**Work required:** Output exactly the lines from the one containing "tellAccepted s1 k" to the last line of the material, inclusive, and nothing more.

**Records supplied:**

-- ==== Sys2Proof/Machine/Sha.lean ====
section
/-! DEFINITION. SHA-256 (FIPS 180-4, which R282 cites), over byte strings, and the Merkle tree of R282. -/
namespace Sys2Proof.Machine

/-- The primes below 312: the first 64. -/
def shaPrimes : List Nat :=
  (List.range 312).filter fun p => 1 < p && (List.range 18).all fun d => d < 2 || p < d * d || p % d != 0
/-- The largest number below 2^`n` more than `r` whose `e`-th power is at most `x`, found bit by bit. -/
def shaRoot (e x : Nat) : Nat → Nat → Nat
  | 0, r => r
  | n + 1, r => shaRoot e x n (if (r + 2 ^ n) ^ e ≤ x then r + 2 ^ n else r)
/-- The first 32 bits of the fraction of the `e`-th root of `p`, as FIPS 180-4 takes its constants. -/
def rootFrac (e p : Nat) : Nat := shaRoot e (p * 2 ^ (32 * e)) 36 0 % 2 ^ 32
/-- The round constants: from the cube roots of the first 64 primes. -/
def shaK : List Nat := shaPrimes.map (rootFrac 3)
/-- The initial hash value: from the square roots of the first 8 primes. -/
def shaInit : List Nat := (shaPrimes.take 8).map (rootFrac 2)

def rotr32 (x n : Nat) : Nat := x / 2 ^ n ||| (x * 2 ^ (32 - n) % 2 ^ 32)
/-- σ0 and σ1 of the message schedule, Σ0 and Σ1 of the rounds. -/
def shaS0 (x : Nat) : Nat := rotr32 x 7 ^^^ rotr32 x 18 ^^^ (x / 2 ^ 3)
def shaS1 (x : Nat) : Nat := rotr32 x 17 ^^^ rotr32 x 19 ^^^ (x / 2 ^ 10)
def shaB0 (x : Nat) : Nat := rotr32 x 2 ^^^ rotr32 x 13 ^^^ rotr32 x 22
def shaB1 (x : Nat) : Nat := rotr32 x 6 ^^^ rotr32 x 11 ^^^ rotr32 x 25

/-- Extends the message schedule by `n` words; the last 16 words are kept newest first. -/
def shaSchedule : Nat → List Nat → List Nat
  | 0, w => w
  | n + 1, w =>
    shaSchedule n ((shaS1 (w.getD 1 0) + w.getD 6 0 + shaS0 (w.getD 14 0) + w.getD 15 0) % 2 ^ 32 :: w)

/-- One round on the eight working variables. -/
def shaRound (v : List Nat) (k w : Nat) : List Nat :=
  match v with
  | [a, b, c, d, e, f, g, h] =>
    let ch := (e &&& f) ^^^ ((2 ^ 32 - 1 - e) &&& g)
    let mj := (a &&& b) ^^^ (a &&& c) ^^^ (b &&& c)
    let t1 := h + shaB1 e + ch + k + w
    [(t1 + shaB0 a + mj) % 2 ^ 32, a, b, c, (d + t1) % 2 ^ 32, e, f, g]
  | _ => v

def be32 (bs : List Byte) : Nat := leNat (bs.take 4).reverse
/-- The 16 words of a 64-byte block, first to last. -/
def shaWords (b : List Byte) : List Nat := (List.range 16).map fun i => be32 (b.drop (4 * i))

/-- Compresses one block into the hash value. -/
def shaBlock (h : List Nat) (b : List Byte) : List Nat :=
  let w := (shaSchedule 48 (shaWords b).reverse).reverse
  let v := (shaK.zip w).foldl (fun v kw => shaRound v kw.1 kw.2) h
  List.zipWith (fun x y => (x + y) % 2 ^ 32) h v

/-- Compresses `n` whole blocks and gives the bytes that remain. -/
def shaBlocks : Nat → List Nat → List Byte → List Nat × List Byte
  | 0, h, bs => (h, bs)
  | n + 1, h, bs => shaBlocks n (shaBlock h (bs.take 64)) (bs.drop 64)

/-- Hashes more bytes: the hash value and the pending bytes of an incomplete block. -/
def shaFeed (st : List Nat × List Byte) (bs : List Byte) : List Nat × List Byte :=
  let m := st.2 ++ bs
  shaBlocks (m.length / 64) st.1 m

/-- The padding of a message of `n` bytes. -/
def shaPad (n : Nat) : List Byte :=
  0x80 :: List.replicate ((119 - n % 64) % 64) 0 ++ (leBytes 8 (8 * n)).reverse

/-- The 32-byte hash of a message of `n` bytes whose blocks so far gave `st`. -/
def shaFinish (st : List Nat × List Byte) (n : Nat) : List Byte :=
  ((shaFeed st (shaPad n)).1.map fun w => (leBytes 4 w).reverse).flatten

def sha256 (bs : List Byte) : List Byte := shaFinish (shaFeed (shaInit, []) bs) bs.length

/-- The leaf of a chunk and an inner node of the tree (R282). -/
def leafHash (chunk : List Byte) : List Byte := sha256 (0 :: chunk)
def nodeHash (x y : List Byte) : List Byte := sha256 (1 :: x ++ y)

/-- The root over leaves: split at the largest power of two less than their number; `fuel` bounds the depth (R282). -/
def merkleRoot : Nat → List (List Byte) → List Byte
  | 0, l => l.headD []
  | fuel + 1, l =>
    if l.length ≤ 1 then l.headD []
    else
      let k := 2 ^ log2 (l.length - 1)
      nodeHash (merkleRoot fuel (l.take k)) (merkleRoot fuel (l.drop k))

end Sys2Proof.Machine
end

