-- ==== Sys2Proof/Machine/Cancel.lean ====
section
/-! DEFINITION. Cancellation (R70, R71, R189, R250, R287) and the opcode CANCEL. -/
namespace Sys2Proof.Machine

/-- Notes who waits for the end of the command. -/
def markCancel (s : State) (k : Nat) (c : Cmd) (by_ : Option Nat) (st : CmdSt) : State :=
  s.setCmd k { c with cancelBy := by_, st := st }

/-- Stops a run (R189): a RESTARTABLE one at its GRAN instructions, any other at the next instruction boundary of each tile. -/
def stopRun (s : State) (c : Cmd) : State :=
  let restart := match s.prog c.runHandle with
    | some p => p.restart
    | none => false
  (runTiles s c).foldl (fun s n => if restart then s.setTile n { s.tile n with stopReq := true } else stopTile s n) s

/-- A suspended run is cancelled: its fault records are discarded and its tiles trap FAULT_ABORT (R71, R172). -/
def abortRun (s : State) (k : Nat) : State :=
  let fs := s.xlt.pending.filter (·.key == k)
  let s := fs.foldl endFault s
  fs.foldl (fun s f => match f.tile with
    | some (n, _) => trapTile s n 7 0
    | none => s) s

/-- Cancels the command in slot `k`. The outcome of R70; none where the target still runs to its granule boundary, and its end
decides (`by_` is the CANCEL that waits for it). -/
def cancelCmd (s : State) (k : Nat) (by_ : Option Nat) : Option Nat × State :=
  match s.cmd k with
  | none => (some 0, s)
  | some c =>
    let op := opcodeOf c.raw
    let contribution := fun (out : Nat) =>
      if c.started then (some 0, s)
      else (some out, closeSlot (abandonStep s (c.par 16 2) (c.par 20 4) stCANCELLED true) (c.par 16 2))
    match c.st with
    | .finishing => (some 0, s)
    | .stopping => (some 0, s)
    | .held | .ready | .queued | .heldUnit =>
      if op = 0x0311 then contribution 1
      else (some (if c.started then 2 else 1), settle (finish s k stCANCELLED c.progress))
    | .preempted | .resuming =>
      if op = 0x0311 then contribution 2 else (some 2, settle (finish s k stCANCELLED c.progress))
    | .suspended =>
      if op = 0x0311 then contribution 2
      else if op = 0x0381 then (none, settle (abortRun (markCancel s k c by_ .stopping) k))
      else (some 2, settle (finish s k stCANCELLED c.progress))
    | .running =>
      if op = 0x0311 then (some 0, s)
      else if op = 0x0381 then (none, settle (stopRun (markCancel s k c by_ .stopping) c))
      else if c.total ≤ c.progress + 1 then (some 0, s)
      else (none, markCancel s k c by_ .stopping)

/-- Cancels every outstanding command that `f` picks (R74, R75, R108): the commands that stand there now. -/
def cancelAll (s : State) (f : Cmd → Bool) : State :=
  (s.store.cmds.filter fun e => f e.2).foldl (fun s e => (cancelCmd s e.1 none).2) s

/-- Granules that a command has done (R49): a run counts those of its tiles (R175). -/
def progressNow (s : State) (c : Cmd) : Nat :=
  if opcodeOf c.raw = 0x0381 && (c.st = .running || c.st = .stopping || c.st = .suspended) then max c.progress (runProgress s (runTiles s c)) else c.progress
/-- Ends every command that `f` picks at once with CANCELLED, as at a granule boundary (R108 step 2, log 29). -/
def cancelNow (s : State) (f : Cmd → Bool) : State :=
  settle ((s.store.cmds.filter fun e => f e.2).foldl (fun s e => match s.cmd e.1 with
    | some c => finish s e.1 stCANCELLED (progressNow s c)
    | none => s) s)

/-- Effect of CANCEL (R70): on the command of its channel with TARGET_TAG. -/
def cancelAct (s : State) (k : Nat) : State :=
  match s.cmd k with
  | none => s
  | some c =>
    match s.store.cmds.find? fun e => e.1 != k && e.2.chan == c.chan && tagOf e.2.raw == c.par 16 4 with
    | none => settle (finish s k stOK 0 0)
    | some (j, _) =>
      match cancelCmd (s.setCmd k { c with st := .finishing }) j (some k) with
      | (some out, s1) => settle (finish s1 k stOK 0 out)
      | (none, s1) => tellAccepted s1 k
def specCancel : OpSpec := { valid := fun _ c => zeroB c.raw 20 28, act := cancelAct }
def execCancel (c : CmdIn) (s : State) : Host.Outcome State Fault Refusal :=
  done (receive s (some specCancel) (withOpcode c 0x0F01))

end Sys2Proof.Machine
end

**Exercise solution:**
      | (none, s1) => tellAccepted s1 k
def specCancel : OpSpec := { valid := fun _ c => zeroB c.raw 20 28, act := cancelAct }
def execCancel (c : CmdIn) (s : State) : Host.Outcome State Fault Refusal :=
  done (receive s (some specCancel) (withOpcode c 0x0F01))

end Sys2Proof.Machine
end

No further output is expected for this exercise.